The main thing to know is that there's no fixed best difficulty for data selection in supervised fine-tuning; instead, the optimum moves toward harder examples once your data budget gets larger, because the generalization gap and extrapolation gap pull in different directions at different scales. The paper isolates this cleanly with controlled synthetic experiments that separate the two gaps, then uses standard PAC-Bayesian bounds to give the pattern some theoretical footing. This accounts for why earlier studies on perplexity or difficulty heuristics kept producing conflicting results—they were probably operating at different data sizes. The synthetic setup is a strength here because it lets them demonstrate the shift without obvious confounds in the controlled regime, and the bounds avoid circularity by building on existing theory rather than redefining quantities from their own prior work. The experiments look reproducible on paper and the citation pattern is normal for the subfield. The main limitation is the step from synthetic tasks to real LLM fine-tuning on natural language. Tokenizer artifacts and pretraining distributions could easily shift where the tradeoff lands, and the paper does not show the pattern surviving those factors. The bounds are applied but their looseness in LLM settings is not quantified. This is useful for anyone doing data curation for SFT at varying scales, especially people who already track generalization versus out-of-distribution behavior. A serious referee should see it—the core mechanism is presented directly enough to be tested and refined, even if the real-data scope needs more work.

Referee Report

1 major / 1 minor

Summary. The manuscript claims that there is no universally optimal data difficulty for supervised fine-tuning (SFT) of LLMs. For a fixed data budget, an optimal difficulty exists and shifts toward harder data as the budget increases. This is demonstrated empirically, explained mechanistically via controlled synthetic experiments that isolate the interplay between the in-distribution generalization gap and the extrapolation gap, and supported by PAC-Bayesian generalization bounds.
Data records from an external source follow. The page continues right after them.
/-- 44 R192: VERIFY answers `Ok` iff the CRC of DBUF[0 .. len-1] is 0. -/
def Obligations.VerifyTestsTheBufferCrc : Prop :=
  encodedAs 0x41 (fun w => .verify (fieldArg w).toNat) ∧
  ∀ (s : State) (len : Nat),
    (s.cfg.lBuf < len → exec (.verify len) s = .next (s.answered (failWord 7))) ∧
    (len ≤ s.cfg.lBuf → exec (.verify len) s = .next
      (s.answered (if crc8 ((List.range len).map fun k => s.dbufByte k) = 0 then okWord 0 else failWord 6)))

/-- 44 R187: the bit-serial form, the table form with its first sixteen entries, and linearity. -/
def Obligations.CrcHasItsEquivalentForms : Prop :=
  (∀ d : List Byte, crc8 d = (d.flatMap fun v => (List.range 8).map fun j => v.getLsbD j).foldl
    (fun (crc : Byte) bit => (crc >>> 1) ^^^ (if crc.getLsbD 0 != bit then 0x8C#8 else 0#8)) 0#8) ∧
  (∀ (d : List Byte) (b : Byte), crc8 (d ++ [b]) = crc8Byte 0 (crc8 d ^^^ b)) ∧
  (List.range 16).map (fun x => crc8Byte 0 (BitVec.ofNat 8 x)) =
    [0x00, 0x5E, 0xBC, 0xE2, 0x61, 0x3F, 0xDD, 0x83, 0xC2, 0x9C, 0x7E, 0x20, 0xA3, 0xFD, 0x1F, 0x41] ∧
  (∀ c b : Byte, crc8Byte c b = crc8Byte 0 (c ^^^ b)) ∧
  (∀ d e : List Byte, d.length = e.length → crc8 (List.zipWith (· ^^^ ·) d e) = crc8 d ^^^ crc8 e)

/-- 44 R188 (derived there): appending to any sequence its own CRC gives a sequence whose CRC is 0; the CRC of zero bytes
is 0. -/
def Obligations.AppendedCrcGivesZero : Prop :=
  (∀ d : List Byte, crc8 (d ++ [crc8 d]) = 0) ∧ ∀ n : Nat, crc8 (List.replicate n 0) = 0

/-- 44 R189: an address is valid iff its last byte is the CRC of the first seven, and every single-bit change of a valid address
is invalid. -/
def Obligations.CrcDetectsEverySingleBitError : Prop :=
  ∀ r : RomCode,
    (romCrc r = 0 ↔ romByte r 7 = crc8 ((List.range 7).map fun k => romByte r k)) ∧
    (romCrc r = 0 → ∀ p, p < 64 → romCrc (r ^^^ (1#64 <<< p)) ≠ 0)

/-! ### Frames and whole-machine rules -/

/-- 20 R46, R48, 10 R30: DBUF changes only where the operation stores; every other byte reads as before. -/
def Obligations.OnlyStoredBufferBytesChange : Prop :=
  ∀ (i : Instr) (s t : State) (a : Nat), exec i s = .next t → ¬ storesTo i a → t.dbufByte a = s.dbufByte a

/-- 10 R22, R23, R30: an operation changes only the slot of its own handle (ACQUIRE only the slot it allocates); `pin` and
`initialized` of a slot never change once it is allocated; and only the search family and ACQUIRE write the registry at all. -/
def Obligations.OnlyTheNamedSlotChanges : Prop :=
  ∀ (i : Instr) (s t : State), exec i s = .next t →
    (∀ pin, i = .acquire pin → ∀ k, k ≠ s.count → t.busAt k = s.busAt k) ∧
    ((∀ pin, i ≠ .acquire pin) →
      t.count = s.count ∧
      (∀ k, i.handle? ≠ some k → t.busAt k = s.busAt k) ∧
      (∀ k, (t.busAt k).pin = (s.busAt k).pin ∧ (t.busAt k).initialized = (s.busAt k).initialized) ∧
      ((∀ h, i ≠ .search h ∧ i ≠ .alarmSearch h ∧ i ≠ .resetSearch h) → t.bus = s.bus))

/-- 10 R22, 20 R76 (V23): every pin event of an operation on handle `h` names `bus[h].pin`, and no other line is touched. -/
def Obligations.EveryEventNamesTheBusPin : Prop :=
  ∀ (i : Instr) (s t : State) (h : Nat), i.handle? = some h → exec i s = .next t →
    ∃ added : List Event, t.wire.trace = s.wire.trace ++ added ∧
      (∀ e ∈ added, e.pin? = none ∨ e.pin? = some (s.busAt h).pin) ∧
      ∀ pin, pin ≠ (s.busAt h).pin → t.wire.drive pin = s.wire.drive pin

/-- 41 R137, 20 R55, 60 R217: whatever the operation and the samples, from an idle wire side the line is left released and
`crit` 0, and the events it adds are disciplined: sections alternate, a line is driven only inside one, and every sample is
taken while the line is released. -/
def Obligations.EveryOperationLeavesTheWireIdle : Prop :=
  ∀ (i : Instr) (s t : State), s.wire.driven = [] → s.wire.crit = false → exec i s = .next t →
    t.wire.driven = [] ∧ t.wire.crit = false ∧
    ∃ added : List Event, t.wire.trace = s.wire.trace ++ added ∧ disciplined added

/-- 40 R119, 44 R185: the registry, buffer, read-back and CRC operations enter no critical section, wait for nothing and sample
nothing; only an allocating ACQUIRE touches a pin. -/
def Obligations.RegistryAndCrcOperationsStayOffTheWire : Prop :=
  ∀ (i : Instr) (s t : State), exec i s = .next t →
    (((∃ pin, i = .lookup pin) ∨ (∃ idx v, i = .bufWr idx v) ∨ (∃ idx, i = .bufRd idx) ∨ (∃ h, i = .rdState h) ∨
      (∃ h k, i = .rdRom h k) ∨ (∃ len, i = .crc8 len) ∨ (∃ len, i = .verify len) → t.wire = s.wire) ∧
     (∀ pin, i = .acquire pin → t.wire.crit = s.wire.crit ∧ t.wire.answers = s.wire.answers ∧
       t.wire.samples = s.wire.samples ∧ (t.wire.trace = s.wire.trace ∨ t.wire.trace = s.wire.trace ++ [.release pin])))

/-- 00 R13: no result depends on a timing value. Two engines that differ only in the timing table end every operation in states
that differ only in the timing table and in `Delay` arguments of the trace. -/
def Obligations.TimingChangesOnlyDelayArguments : Prop :=
  ∀ (i : Instr) (s t u : State) (tm : Timing), exec i s = .next t →
    exec i { s with cfg := { s.cfg with timing := tm } } = .next u →
    u = { t with
      cfg := { t.cfg with timing := tm }
      wire := { t.wire with events := u.wire.events } } ∧
    u.wire.trace.map Event.withoutTime = t.wire.trace.map Event.withoutTime

/-- 41 R131 (V19), on the loopback line of 20 R75 (log 19): WRITE_BYTE and then READ_BYTE returns the byte written. The slots are
read off the trace, so the write-1 and write-0 low times must differ (00 R13). -/
def Obligations.LoopbackReturnsTheWrittenByte : Prop :=
  ∀ (s t u : State) (h : Nat) (v : Byte) (ls : Lines) (slots : List Slot), s.usable h →
    s.cfg.timing.tW1l ≠ s.cfg.timing.tW0l → ls (s.busAt h).pin = .loopback [] →
    exec (.writeByte h v) s = .next t → exec (.readByte h) t = .next u →
    u.wire.trace = s.wire.trace ++ slots.flatMap (slotEvents s.cfg.timing) →
    ls.agrees slots = true → u.rsp = okWord (v.setWidth 16)

/-- 70 R249, 42 R150 (derived there): in a timing table the spec allows, how long each operation on a usable handle lasts, as
the sum of the delays of the events it adds: `reset`, `write` and `read` are the lengths of the three slots. SELECT, READ_ROM and a
full search pass need presence; without presence they last one reset. -/
def Obligations.DurationsAreTheSlotTotals : Prop :=
  ∀ (s : State) (h reset write read : Nat), s.cfg.timing.wf → s.usable h →
    reset = s.cfg.timing.tRstl + s.cfg.timing.tPds + s.cfg.timing.tRsth →
    write = s.cfg.timing.tSlot + s.cfg.timing.tRec → read = s.cfg.timing.tSlot →
    lasts (.reset h) s reset ∧ (∀ bit, lasts (.writeBit h bit) s write) ∧ lasts (.readBit h) s read ∧
    (∀ byte, lasts (.writeByte h byte) s (8 * write)) ∧ lasts (.readByte h) s (8 * read) ∧
    (∀ len, len ≤ s.cfg.lBuf → lasts (.writeBytes h len) s (8 * len * write) ∧ lasts (.readBytes h len) s (8 * len * read)) ∧
    lasts (.skipRom h) s (8 * write) ∧ lasts (.matchRom h) s (72 * write) ∧
    (s.wire.answerAt 0 = .low →
      lasts (.select h) s (reset + 72 * write) ∧ lasts (.readRom h) s (reset + 8 * write + 64 * read) ∧
      ∀ i cmdByte, isSearch i h cmdByte → (s.busAt h).lastDeviceFlag = false →
        (∀ q, 1 ≤ q → q ≤ 64 → ¬ (s.wire.idAt q = true ∧ s.wire.cmpAt q = true)) →
        lasts i s (reset + 8 * write + 64 * (2 * read + write))) ∧
    (s.wire.answerAt 0 = .high →
      lasts (.select h) s reset ∧ lasts (.readRom h) s reset ∧
      ∀ i cmdByte, isSearch i h cmdByte → (s.busAt h).lastDeviceFlag = false → lasts i s reset)

/-- 20 R60: the normal form of a trace has no `Delay(0)` and no two adjacent delays, is its own normal form, lasts as long, and
keeps the other events in order; a trace that is already normal is its own; and dropping a `Delay(0)` or merging two adjacent
delays, anywhere, leaves the normal form as it is. -/
def Obligations.TraceNormalFormIsNormal : Prop :=
  (∀ tr : List Event,
    Event.delay 0 ∉ normalTrace tr ∧
    (∀ (a b : List Event) (m n : Nat), normalTrace tr ≠ a ++ .delay m :: .delay n :: b) ∧
    normalTrace (normalTrace tr) = normalTrace tr ∧ delayTotal (normalTrace tr) = delayTotal tr ∧
    (normalTrace tr).filter (fun e => !e.isDelay) = tr.filter (fun e => !e.isDelay) ∧
    (Event.delay 0 ∉ tr → (∀ (a b : List Event) (m n : Nat), tr ≠ a ++ .delay m :: .delay n :: b) → normalTrace tr = tr)) ∧
  (∀ a b : List Event, normalTrace (a ++ .delay 0 :: b) = normalTrace (a ++ b)) ∧
  ∀ (a b : List Event) (m n : Nat), normalTrace (a ++ .delay m :: .delay n :: b) = normalTrace (a ++ .delay (m + n) :: b)
end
Significance. If the results hold, the work clarifies how data size and difficulty jointly determine the generalization-extrapolation tradeoff in SFT, offering concrete guidance for difficulty-based data selection under the studied model and data conditions. The combination of synthetic experiments and PAC-Bayesian analysis provides a mechanistic account that strengthens the empirical findings and distinguishes this contribution from heuristic-based prior work.

major comments (1)

[Synthetic experiments] Synthetic experiments section: the difficulty binning threshold is identified as a free parameter; the central claim that an optimal difficulty exists and shifts with budget size would be strengthened by an explicit robustness check showing that the location of the optimum is insensitive to reasonable variations in this threshold.

minor comments (1)

[Abstract] Abstract: the phrase 'under certain model and data conditions' is appropriately cautious but could be expanded by one sentence to indicate the scope (e.g., synthetic tasks or specific model scales) without lengthening the abstract excessively.

Simulated Author's Rebuttal

1 responses · 0 unresolved

We thank the referee for the constructive feedback and positive recommendation for minor revision. We address the single major comment below.

read point-by-point responses

Referee: [Synthetic experiments] Synthetic experiments section: the difficulty binning threshold is identified as a free parameter; the central claim that an optimal difficulty exists and shifts with budget size would be strengthened by an explicit robustness check showing that the location of the optimum is insensitive to reasonable variations in this threshold.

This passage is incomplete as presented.